For those of you with Teslafi - do the lines other than the first one drive you crazy? I want to have access to Tesla to make sure these cars are sent the SW update and then I want to hunt down the owners of these cars to find out why they aren't installing, if they get the update.

Would we find that this many cars have been totaled? Would we find these cars sitting in a garage while the owner has been wintering elsewhere? Would we find owners that just don't want a SW update? Would we find this many cars have a problem installing an update?


----------



## HCD3 (Mar 3, 2019)

GDN said:


> For those of you with Teslafi - do the lines other than the first one drive you crazy? I want to have access to Tesla to make sure these cars are sent the SW update and then I want to hunt down the owners of these cars to find out why they aren't installing, if they get the update.
> 
> Would we find that this many cars have been totaled? Would we find these cars sitting in a garage while the owner has been wintering elsewhere? Would we find owners that just don't want a SW update? Would we find this many cars have a problem installing an update?
> 
> View attachment 25725


Hi GD. Are these numbers derived from Teslafi users only?


----------



## MelindaV (Apr 2, 2016)

HCD3 said:


> Hi
> 
> Hi GD. Are these numbers derived from Teslafi users only?

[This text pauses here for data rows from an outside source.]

/-- The word of a well-formed instruction. -/
def encode : Instr → Word
  | .load0 rd rs1 imm => encodeI .load 0 rd rs1 imm
  | .load1 rd rs1 imm => encodeI .load 1 rd rs1 imm
  | .load2 rd rs1 imm => encodeI .load 2 rd rs1 imm
  | .load4 rd rs1 imm => encodeI .load 4 rd rs1 imm
  | .load5 rd rs1 imm => encodeI .load 5 rd rs1 imm
  | .load3 rd rs1 imm => encodeI .load 3 rd rs1 imm
  | .load6 rd rs1 imm => encodeI .load 6 rd rs1 imm
  | .load7 rd rs1 imm => encodeI .load 7 rd rs1 imm
  | .store0 rs1 rs2 imm => encodeS .store 0 rs1 rs2 imm
  | .store1 rs1 rs2 imm => encodeS .store 1 rs1 rs2 imm
  | .store2 rs1 rs2 imm => encodeS .store 2 rs1 rs2 imm
  | .store3 rs1 rs2 imm => encodeS .store 3 rs1 rs2 imm
  | .store4 rs1 rs2 imm => encodeS .store 4 rs1 rs2 imm
  | .store5 rs1 rs2 imm => encodeS .store 5 rs1 rs2 imm
  | .store6 rs1 rs2 imm => encodeS .store 6 rs1 rs2 imm
  | .store7 rs1 rs2 imm => encodeS .store 7 rs1 rs2 imm
  | .miscMem rd rs1 funct3 imm => encodeI .miscMem funct3 rd rs1 imm
  | .auipc rd imm => encodeU .auipc rd imm
  | .lui rd imm => encodeU .lui rd imm
  | .jalr rd rs1 funct3 imm => encodeI .jalr funct3 rd rs1 imm
  | .jal rd imm => encodeJ .jal rd imm
  | .system rd rs1 funct3 imm => encodeI .system funct3 rd rs1 imm
  | .opImm0 rd rs1 imm => encodeI .opImm 0 rd rs1 imm
  | .opImm1 rd rs1 imm => encodeI .opImm 1 rd rs1 imm
  | .opImm2 rd rs1 imm => encodeI .opImm 2 rd rs1 imm
  | .opImm3 rd rs1 imm => encodeI .opImm 3 rd rs1 imm
  | .opImm4 rd rs1 imm => encodeI .opImm 4 rd rs1 imm
  | .opImm5 rd rs1 imm => encodeI .opImm 5 rd rs1 imm
  | .opImm6 rd rs1 imm => encodeI .opImm 6 rd rs1 imm
  | .opImm7 rd rs1 imm => encodeI .opImm 7 rd rs1 imm
  | .op0z rd rs1 rs2 => encodeR .op 0 rd rs1 rs2 0
  | .op0nz rd rs1 rs2 funct7 => encodeR .op 0 rd rs1 rs2 funct7
  | .op1 rd rs1 rs2 funct7 => encodeR .op 1 rd rs1 rs2 funct7
  | .op2 rd rs1 rs2 funct7 => encodeR .op 2 rd rs1 rs2 funct7
  | .op3 rd rs1 rs2 funct7 => encodeR .op 3 rd rs1 rs2 funct7
  | .op4 rd rs1 rs2 funct7 => encodeR .op 4 rd rs1 rs2 funct7
  | .op5z rd rs1 rs2 => encodeR .op 5 rd rs1 rs2 0
  | .op5nz rd rs1 rs2 funct7 => encodeR .op 5 rd rs1 rs2 funct7
  | .op6 rd rs1 rs2 funct7 => encodeR .op 6 rd rs1 rs2 funct7
  | .op7 rd rs1 rs2 funct7 => encodeR .op 7 rd rs1 rs2 funct7
  | .branch0 rs1 rs2 imm => encodeB .branch 0 rs1 rs2 imm
  | .branch1 rs1 rs2 imm => encodeB .branch 1 rs1 rs2 imm
  | .branch4 rs1 rs2 imm => encodeB .branch 4 rs1 rs2 imm
  | .branch5 rs1 rs2 imm => encodeB .branch 5 rs1 rs2 imm
  | .branch6 rs1 rs2 imm => encodeB .branch 6 rs1 rs2 imm
  | .branch7 rs1 rs2 imm => encodeB .branch 7 rs1 rs2 imm
  | .branch2 rs1 rs2 imm => encodeB .branch 2 rs1 rs2 imm
  | .branch3 rs1 rs2 imm => encodeB .branch 3 rs1 rs2 imm

/-- The major operation of a class (rule R103's column `major_operation`). -/
def Instr.majorOperation : Instr → MajorOperation
  | .load0 _ _ _ | .load1 _ _ _ | .load2 _ _ _ | .load3 _ _ _ => .load
  | .load4 _ _ _ | .load5 _ _ _ | .load6 _ _ _ | .load7 _ _ _ => .load
  | .store0 _ _ _ | .store1 _ _ _ | .store2 _ _ _ | .store3 _ _ _ => .store
  | .store4 _ _ _ | .store5 _ _ _ | .store6 _ _ _ | .store7 _ _ _ => .store
  | .miscMem _ _ _ _ => .miscMem
  | .auipc _ _ => .auipc
  | .lui _ _ => .lui
  | .jalr _ _ _ _ => .jalr
  | .jal _ _ => .jal
  | .system _ _ _ _ => .system
  | .opImm0 _ _ _ | .opImm1 _ _ _ | .opImm2 _ _ _ | .opImm3 _ _ _ => .opImm
  | .opImm4 _ _ _ | .opImm5 _ _ _ | .opImm6 _ _ _ | .opImm7 _ _ _ => .opImm
  | .op0z _ _ _ | .op0nz _ _ _ _ | .op1 _ _ _ _ | .op2 _ _ _ _ | .op3 _ _ _ _ => .op
  | .op4 _ _ _ _ | .op5z _ _ _ | .op5nz _ _ _ _ | .op6 _ _ _ _ | .op7 _ _ _ _ => .op
  | .branch0 _ _ _ | .branch1 _ _ _ | .branch2 _ _ _ | .branch3 _ _ _ => .branch
  | .branch4 _ _ _ | .branch5 _ _ _ | .branch6 _ _ _ | .branch7 _ _ _ => .branch

end Sys2Proof
end

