-- ==== Sys2Proof/Machine/Loader.lean ====
section
/-!
DEFINITION. The loader and the caller's side, one action at a time: what happens when no word waits at the decoder's input
(rules R39, R46, R49).
-/

namespace Sys2Proof.Machine

/-- The loader reads one line, already counted in `lineNo` (rule R49). The words of a data line are put at the decoder's
input. -/
def readLine (line : Line) (s : State) : State :=
  match scanLine s.cfg s.loader.current s.lineNo line with
  | .skipped  => s
  | .header a => { s with loader := s.loader.select a }
  | .data ws  => { s with words := ws }
  | .bad e    => s.abort e

/-- A load is running and no word waits: the next line is read, or the load is over (rule R49). -/
def continueLoad (s : State) : State :=
  match s.lines with
  | []         => s.finish
  | line :: ls => readLine line { s with lines := ls, lineNo := s.lineNo + 1 }

/-- A `load` begins in the loader's initial state (rules R49, R282). -/
def beginLoad (lines : List Line) (s : State) : State :=
  { s with loading := true, lines := lines, lineNo := 0, loader := Loader.initial }

/-- A `decode` call: a string that is not 32 bits long fails at step 1; any other is put at the decoder's input (rules
R14, R131). -/
def beginDecode (bits : List Bool) (s : State) : State :=
  match wordOfBits bits with
  | none   => s.reply (.decoded (.err (.invalidInstruction bits.length)))
  | some w => { s with words := [w] }

/-- No load is running: the oldest call is taken; with no call nothing happens (rule R39; log entries 6, 11). -/
def takeCall (s : State) : State :=
  match s.calls with
  | []                 => s
  | .decode bits :: cs => beginDecode bits { s with calls := cs }
  | .load lines :: cs  => beginLoad lines { s with calls := cs }

/-- What the machine does when no word waits at the decoder's input. -/
def advance (s : State) : State := if s.loading then continueLoad s else takeCall s

end Sys2Proof.Machine
end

yes these are just the cars currently registered with Teslafi

my thought is some of these are seasonal cars where the owner is not where the car is. not as much of an issue now that you can update from the app, but could still be many. Others are people that dont like change and just ignore the update notices.


----------



## GDN (Oct 30, 2017)

HCD3 said:


> Hi
> 
> Hi GD. Are these numbers derived from Teslafi users only?


Correct - only a car/user that has Teslafi reporting is reported in those numbers. It is a very small sampling of all cars, likely on the order of magnitude of 1%.


----------



## Bokonon (Apr 13, 2017)

MelindaV said:


> yes these are just the cars currently registered with Teslafi
> my thought is some of these are seasonal cars where the owner is not where the car is. not as much of an issue now that you can update from the app, but could still be many. Others are people that dont like change and just ignore the update notices.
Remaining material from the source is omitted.